They can be used without a working filesystem even. (E.g. you can import ntpath on a Unix box and happily parse Windows paths.)
But what value does that add over just doing a .lower() on the path?
It does what is appropriate for that....oh, yeah. For that OS, not "for that filesystem". (e.g. on Unix normcase does nothing since files with different cases but the same letters are different files.)
Yeah, which is wrong on Mac OS X -- that's Unix but the default filesystem is case-preserving (though apparently it's possible to mount case-sensitive filesystems too). I've heard that on Windows there are also case-sensitive filesystems (part of a POSIX compliance package?). And on Linux you can mount FAT32 filesystems which are case-preserving.
Being os specific rather than file system type specific is the usability bug.
Agreed.
But to fix it we'll need to introduce a 'filesystems' module enumerating the different file systems we support, with tools for figuring out what filesystem your program is talking to. But normacase still, wouldn't (shouldn't) do what you want.
I don't think we should try to reimplement what the filesystem does. I think we should just ask the filesystem (how exactly I haven't figured out yet but I expect it will be more OS-specific than filesystem-specific). It will have to be a new API -- normcase() at least is *intended* to return a case-flattened name on OSes where case-preserving filesystems are the default, and changing it to look at the filesystem would break too much code. For a new use case we need a new API. -- --Guido van Rossum (python.org/~guido)

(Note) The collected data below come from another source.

-- ==== Sys2Proof/Tests/Slice0.lean ====
section
/-! SUPPORT. The smoke test of `WellFormed`, a word for every constructor, one step per instruction, and the witnesses
of the statements. The expected results are those of spec/95_test_vectors.md, or read off the rule the comment names. -/

namespace Sys2Proof.Tests

open Machine

/-- The state after reset with these registers, these bytes at `0x0100`, and these bytes in memory. -/
def boot (bytes : List Byte) (g : Regs) (mem : List (Word × Byte)) : State :=
  mem.foldl (fun s c => pokeByte c.1 c.2 s) (pokeBytes 0x0100 bytes { State.reset with regs := g })

/-- What one step leaves, when it completes. -/
def probe {α : Type} (f : State → α) (s : State) : Option α :=
  match step s with
  | .next t => some (f t)
  | _ => none

/-- The fault one step stops on. -/
def stops (s : State) : Option Fault :=
  match step s with
  | .fault e => some e
  | _ => none

/-- The instruction that bytes decode to, all of them consumed. -/
def decoded (bytes : List Byte) : Option Instr :=
  match decode bytes with
  | .ok (i, []) => some i
  | _ => none

/-- Every word of a list decodes to the instruction beside it. -/
def decodesAll (l : List (List Byte × Instr)) : Bool := l.all fun p => decide (decoded p.1 = some p.2)

/-- A Bank-Switching cartridge of two ROM banks and four RAM banks, RAM disabled, with `LD (HL),B` at `0x0100` and `HL`
in the RAM window. -/
def ramOff : State :=
  { boot [0x70] { Regs.reset with h := 0xA0, l := 0x10 } [] with
    cart := { Cartridge.blank with
      variant := .bankSwitching, rom := ⟨0x8000, [(0x0100, 0x70)]⟩, ramBankCount := 4, ram := ⟨0x8000, []⟩ } }

/-- The same in RAM-banking mode, with RAM enabled and its bank 1 selected. -/
def ramOn : State := { ramOff with cart := { ramOff.cart with ramEnable := true, bankMode := .ramBanking, ramBank := 1 } }

/-- A Bank-Switching cartridge with no RAM banks whose RAM is enabled, with `LD A,(HL)` at `0x0100`, `HL` and `SP` in the
RAM window. -/
def missingRam : State :=
  { State.reset with
    regs := { Regs.reset with h := 0xA0, l := 0x00, sp := 0xA002 }
    cart := { Cartridge.blank with variant := .bankSwitching, rom := ⟨0x8000, [(0x0100, 0x7E)]⟩, ramEnable := true } }

/-- `IME` set, every request enabled, these requests made, and the stack below `0xFF00`. -/
def interrupted (requests : Byte) : State :=
  { boot [] { Regs.reset with sp := 0xFF00 } [(0xFF0F, requests), (0xFFFF, 0xFF)] with ime := true }

/-- An image of 32 KiB with these three header bytes. -/
def image (type romSize ramSize : Byte) : Buffer :=
  ⟨0x8000, consCell .rom 0x0147 type (consCell .rom 0x0148 romSize (consCell .rom 0x0149 ramSize []))⟩

/-- The default tables accept the image and the save. -/
def loads (raw : Buffer) (save : Option Buffer) : Bool :=
  match load Params.spec raw save with
  | .next _ => true
  | _ => false

/-! ### Well-formedness: a target of `RST` that no word encodes (45_control_flow.md R291) -/

theorem test_ill_formed_rst_low_bits : (Instr.rstT 0x04).wellFormed = false := by decide

theorem test_ill_formed_rst_high_bits : (Instr.rstT 0x40).wellFormed = false := by decide

/-! ### Decoding: a word of every constructor, written from the encodings of the rules -/

/-- Loads of one byte (40_load8.md). -/
theorem test_decode_load8 :
    decodesAll [([0x41], .ldRR .b .c), ([0x7F], .ldRR .a .a), ([0x6C], .ldRR .l .h), ([0x06, 0x9C], .ldRN .b 0x9C),
        ([0x3E, 0x00], .ldRN .a 0x00), ([0x46], .ldRHl .b), ([0x7E], .ldRHl .a), ([0x70], .ldHlR .b),
        ([0x77], .ldHlR .a), ([0x36, 0xAB], .ldHlN 0xAB)] = true
    ∧ decodesAll [([0x0A], .ldABc), ([0x1A], .ldADe), ([0x02], .ldBcA), ([0x12], .ldDeA),
        ([0xFA, 0x34, 0xC2], .ldANn 0xC234), ([0xEA, 0x00, 0xC3], .ldNnA 0xC300), ([0xF0, 0x80], .ldhAN 0x80),
        ([0xE0, 0x47], .ldhNA 0x47), ([0xF2], .ldAC), ([0xE2], .ldCA), ([0x22], .ldHliA), ([0x2A], .ldAHli),
        ([0x32], .ldHldA), ([0x3A], .ldAHld)] = true := by decide

/-- Loads of two bytes and the stack (41_load16.md). -/
theorem test_decode_load16 :
    decodesAll [([0x01, 0x34, 0x12], .ldRrNn .bc 0x1234), ([0x31, 0x00, 0xD0], .ldRrNn .sp 0xD000),
        ([0x08, 0x00, 0xC1], .ldNnSp 0xC100), ([0xF9], .ldSpHl), ([0xF8, 0xFE], .ldHlSpE 0xFE),
        ([0xE5], .pushRr .hl), ([0xF5], .pushRr .af), ([0xC1], .popRr .bc), ([0xF1], .popRr .af)] = true := by decide

/-- 8-bit arithmetic and logic (42_alu8.md). -/
theorem test_decode_alu8 :
    decodesAll [([0x85], .addAR .l), ([0x86], .addAHl), ([0xC6, 0xFF], .addAN 0xFF), ([0x88], .adcAR .b),
        ([0x8E], .adcAHl), ([0xCE, 0x0F], .adcAN 0x0F), ([0x90], .subR .b), ([0x96], .subHl),
        ([0xD6, 0x0F], .subN 0x0F), ([0x9F], .sbcAR .a), ([0x9E], .sbcAHl), ([0xDE, 0x01], .sbcAN 0x01)] = true
    ∧ decodesAll [([0xA7], .andR .a), ([0xA6], .andHl), ([0xE6, 0x00], .andN 0x00), ([0xAF], .xorR .a), ([0xAE], .xorHl),
        ([0xEE, 0x0F], .xorN 0x0F), ([0xB0], .orR .b), ([0xB6], .orHl), ([0xF6, 0x80], .orN 0x80),
        ([0xBF], .cpR .a), ([0xBE], .cpHl), ([0xFE, 0x3C], .cpN 0x3C)] = true
    ∧ decodesAll [([0x2C], .incR .l), ([0x34], .incHl), ([0x3D], .decR .a), ([0x35], .decHl), ([0x27], .daa),
        ([0x2F], .cpl), ([0x37], .scf), ([0x3F], .ccf)] = true := by decide

/-- 16-bit arithmetic (43_alu16.md). -/
theorem test_decode_alu16 :
    decodesAll [([0x09], .addHlRr .bc), ([0x39], .addHlRr .sp), ([0x03], .incRr .bc), ([0x33], .incRr .sp),
        ([0x1B], .decRr .de), ([0x2B], .decRr .hl), ([0xE8, 0x02], .addSpE 0x02)] = true := by decide

/-- Rotates and shifts (44_rotate_shift_bit.md). -/
theorem test_decode_rotate :
    decodesAll [([0x07], .rlca), ([0x0F], .rrca), ([0x17], .rla), ([0x1F], .rra), ([0xCB, 0x00], .rlcR .b),
        ([0xCB, 0x06], .rlcHl), ([0xCB, 0x09], .rrcR .c), ([0xCB, 0x0E], .rrcHl), ([0xCB, 0x12], .rlR .d),
        ([0xCB, 0x16], .rlHl), ([0xCB, 0x1B], .rrR .e), ([0xCB, 0x1E], .rrHl)] = true
    ∧ decodesAll [([0xCB, 0x24], .slaR .h), ([0xCB, 0x26], .slaHl), ([0xCB, 0x2F], .sraR .a), ([0xCB, 0x2E], .sraHl),
        ([0xCB, 0x37], .swapR .a), ([0xCB, 0x36], .swapHl), ([0xCB, 0x38], .srlR .b), ([0xCB, 0x3E], .srlHl)] = true := by decide

/-- Bit operations (44_rotate_shift_bit.md). -/
theorem test_decode_bit :
    decodesAll [([0xCB, 0x7C], .bitBR 7 .h), ([0xCB, 0x65], .bitBR 4 .l), ([0xCB, 0x46], .bitBHl 0),
        ([0xCB, 0x87], .resBR 0 .a), ([0xCB, 0x9E], .resBHl 3), ([0xCB, 0xFF], .setBR 7 .a),
        ([0xCB, 0xFE], .setBHl 7), ([0xCB, 0xFD], .setBR 7 .l)] = true := by decide

/-- Control transfer (45_control_flow.md). -/
theorem test_decode_control :
    decodesAll [([0xC3, 0x50, 0x01], .jpNn 0x0150), ([0xC2, 0x00, 0x80], .jpCcNn .nz 0x8000),
        ([0xDA, 0x00, 0x40], .jpCcNn .c 0x4000), ([0xE9], .jpHl), ([0x18, 0xFE], .jrE 0xFE),
        ([0x20, 0xFE], .jrCcE .nz 0xFE), ([0x38, 0x05], .jrCcE .c 0x05)] = true
    ∧ decodesAll [([0xCD, 0x34, 0x12], .callNn 0x1234), ([0xCC, 0x00, 0x02], .callCcNn .z 0x0200), ([0xC9], .ret),
        ([0xC8], .retCc .z), ([0xD9], .reti), ([0xC7], .rstT 0x00), ([0xEF], .rstT 0x28), ([0xFF], .rstT 0x38)] = true := by decide

/-- Processor control (46_cpu_control.md) and the undefined bytes (30_encoding.md R157). -/
theorem test_decode_processor :
    decodesAll [([0x00], .nop), ([0x76], .halt), ([0x10, 0x00], .stop 0x00), ([0x10, 0x76], .stop 0x76), ([0xF3], .di),
        ([0xFB], .ei)] = true
    ∧ decodesAll [([0xD3], .illegalD3), ([0xDB], .illegalDB), ([0xDD], .illegalDD), ([0xE3], .illegalE3),
        ([0xE4], .illegalE4), ([0xEB], .illegalEB), ([0xEC], .illegalEC), ([0xED], .illegalED),
        ([0xF4], .illegalF4), ([0xFC], .illegalFC), ([0xFD], .illegalFD)] = true := by decide

/-! ### One step -/

/-- Words as the opcode table numbers them (30_encoding.md R162): the prefix is the high byte of a 16-bit row. -/
theorem test_decode_table_words :
    decodeTableWord 8 0x78 = some (.ldRR .a .b) ∧ decodeTableWord 16 0xCB37 = some (.swapR .a)
      ∧ decodeTableWord 16 0xCB7E = some (.bitBHl 7) ∧ decodeTableWord 8 0xC3 = some (.jpNn 0x0000)
      ∧ decodeTableWord 8 0xFD = some .illegalFD := by decide

/-- `withFetchWord` puts the word where the next step fetches it, also from a halted engine with a dispatch due. -/
theorem test_withFetchWord :
    probe (fun t => (t.regs.a, t.regs.pc)) (State.reset.withFetchWord 8 0x3C) = some (0x02, 0x0101)
      ∧ probe (fun t => (t.regs.a, t.regs.pc)) (State.reset.withFetchWord 16 0xCB37) = some (0x10, 0x0102)
      ∧ probe (fun t => t.regs.a) ((interrupted 0x1F).withFetchWord 8 0x3C) = some 0x02 := by decide

/-- Power-on with the blank cartridge is the state after reset (log 1). -/
theorem test_powerOn_blank : powerOn Params.spec Cartridge.blank = State.reset := by decide +kernel

/-- A defined second byte after the prefix, and an undefined byte as data (95_test_vectors.md F13, F14). -/
theorem test_undefined_values_as_data :
    probe (fun t => (t.regs.l, t.cycles)) (boot [0xCB, 0xFD] Regs.reset []) = some (0xCD, 8)
      ∧ probe (fun t => (t.regs.a, t.cycles)) (boot [0x3E, 0xD3] Regs.reset []) = some (0xD3, 8) := by decide

/-- Fetch wraps at the top of the address space (95_test_vectors.md 2.6, last paragraph). -/
theorem test_fetch_wraps :
    probe (fun t => (t.regs.pc, t.cycles)) (boot [] { Regs.reset with pc := 0xFFFE } [(0xFFFE, 0x18), (0xFFFF, 0x01)])
      = some (0x0001, 12) := by decide

/-- `EI` leaves `IME` clear and a request pending; the step after it raises `IME` (95_test_vectors.md C11). -/
theorem test_ei :
    probe (fun t => (t.ime, t.imePending, t.cycles)) (boot [0xFB] Regs.reset []) = some (false, true, 4)
      ∧ probe (fun t => (t.ime, t.imePending)) { boot [0x00] Regs.reset [] with imePending := true } = some (true, false) := by
  decide

/-- Taking the interrupt of bit 0 (95_test_vectors.md 2.7, nested interrupts, step 1). -/
theorem test_dispatch :
    probe (fun t => (t.regs.pc, t.regs.sp, flatByte 0xCFFF t, flatByte 0xCFFE t, ifReg t, t.cycles))
        { boot [0xFB] { Regs.reset with sp := 0xD000 } [(0xFF0F, 0x01), (0xFFFF, 0x03)] with ime := true }
      = some (0x0040, 0xCFFE, 0x01, 0x00, 0x00, 20) := by decide

/-! Vectors of 95_test_vectors.md 2.1; the name ends in the row. -/

theorem test_ldRR_L3 :
    probe (fun t => (t.regs.f, t.regs.l, t.regs.pc, t.cycles)) (boot [0x6C] { Regs.reset with h := 0xC2, l := 0x34 } [])
      = some (0xB0, 0xC2, 0x0101, 4) := by decide

theorem test_ldRN_L4 :
    probe (fun t => (t.regs.f, t.regs.b, t.regs.pc, t.cycles)) (boot [0x06, 0x9C] Regs.reset [])
      = some (0xB0, 0x9C, 0x0102, 8) := by decide

theorem test_ldRHl_L7 :
    probe (fun t => (t.regs.f, t.regs.h, t.regs.pc, t.cycles))
        (boot [0x66] { Regs.reset with h := 0xC1, l := 0x00 } [(0xC100, 0x5E)])
      = some (0xB0, 0x5E, 0x0101, 8) := by decide

theorem test_ldHlR_L9 :
    probe (fun t => (t.regs.f, t.regs.pc, flatByte 0xC234 t, t.cycles))
        (boot [0x74] { Regs.reset with h := 0xC2, l := 0x34 } [])
      = some (0xB0, 0x0101, 0xC2, 8) := by decide

theorem test_ldHlN_L10 :
    probe (fun t => (t.regs.f, t.regs.pc, flatByte 0x8000 t, t.cycles))
        (boot [0x36, 0xAB] { Regs.reset with h := 0x80, l := 0x00 } [])
      = some (0xB0, 0x0102, 0xAB, 12) := by decide

theorem test_ldABc_L12 :
    probe (fun t => (t.regs.a, t.regs.f, t.regs.pc, t.cycles))
        (boot [0x0A] { Regs.reset with b := 0xC0, c := 0x10 } [(0xC010, 0x99)])
      = some (0x99, 0xB0, 0x0101, 8) := by decide

theorem test_ldADe_L13 :
    probe (fun t => (t.regs.a, t.regs.f, t.regs.pc, t.cycles)) (boot [0x1A] { Regs.reset with d := 0x01, e := 0x47 } [])
      = some (0x00, 0xB0, 0x0101, 8) := by decide

theorem test_ldBcA_L14 :
    probe (fun t => (t.regs.f, t.regs.pc, flatByte 0xFE00 t, t.cycles))
        (boot [0x02] { Regs.reset with b := 0xFE, c := 0x00, a := 0x12 } [])
      = some (0xB0, 0x0101, 0x12, 8) := by decide

theorem test_ldDeA_L15 :
    probe (fun t => (t.regs.f, t.regs.pc, flatByte 0xFFFF t, t.cycles))
        (boot [0x12] { Regs.reset with d := 0xFF, e := 0xFF, a := 0x1F } [])
      = some (0xB0, 0x0101, 0x1F, 8) := by decide

theorem test_ldANn_L16 :
    probe (fun t => (t.regs.a, t.regs.f, t.regs.pc, t.cycles)) (boot [0xFA, 0x34, 0xC2] Regs.reset [(0xC234, 0x6D)])
      = some (0x6D, 0xB0, 0x0103, 16) := by decide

On Fri, 24 Sep 2010 07:29:40 -0700
Guido van Rossum
It will have to be a new API -- normcase() at least is *intended* to return a case-flattened name on OSes where case-preserving filesystems are the default, and changing it to look at the filesystem would break too much code. For a new use case we need a new API.
realpath() sounds like the proper API for that. It just needs to have a better implementation :) Regards Antoine.
On 24 September 2010 15:29, Guido van Rossum
I don't think we should try to reimplement what the filesystem does. I think we should just ask the filesystem (how exactly I haven't figured out yet but I expect it will be more OS-specific than filesystem-specific). It will have to be a new API -- normcase() at least is *intended* to return a case-flattened name on OSes where case-preserving filesystems are the default, and changing it to look at the filesystem would break too much code. For a new use case we need a new API.
I dug into this once, and as far as I could tell, it's possible to get the information on Windows, but there's no way on Linux to "ask the filesystem". From my researches, the standard interfaces a filesystem has to implement on Linux don't offer any means of asking this question. Of course, (a) I'm no Linux expert so what do I know, and (b) it may well be possible to come up with a "good enough" solution by ignoring pathologically annoying theoretical cases. I'm happy to provide Windows code if someone needs it. Paul PS There were some places I'd have been glad of this feature (and from what I recall, Mercurial could have used it too) so I'm +1 on the idea.
Paul Moore wrote:
I dug into this once, and as far as I could tell, it's possible to get the information on Windows, but there's no way on Linux to "ask the filesystem".
Maybe we could use a heuristic such as: 1) Search the directory for an exact match to the name given, return it if found. 2) Look for a match ignoring case. If one is found, test it to see if it refers to the same file as the given path, and if so return it. 3) Otherwise, raise an exception. -- Greg
On 9/24/2010 3:10 PM, Greg Ewing wrote:
Paul Moore wrote:
I dug into this once, and as far as I could tell, it's possible to get the information on Windows, but there's no way on Linux to "ask the filesystem".
Maybe we could use a heuristic such as:
1) Search the directory for an exact match to the name given, return it if found.
2) Look for a match ignoring case. If one is found, test it to see if it refers to the same file as the given path, and if so return it.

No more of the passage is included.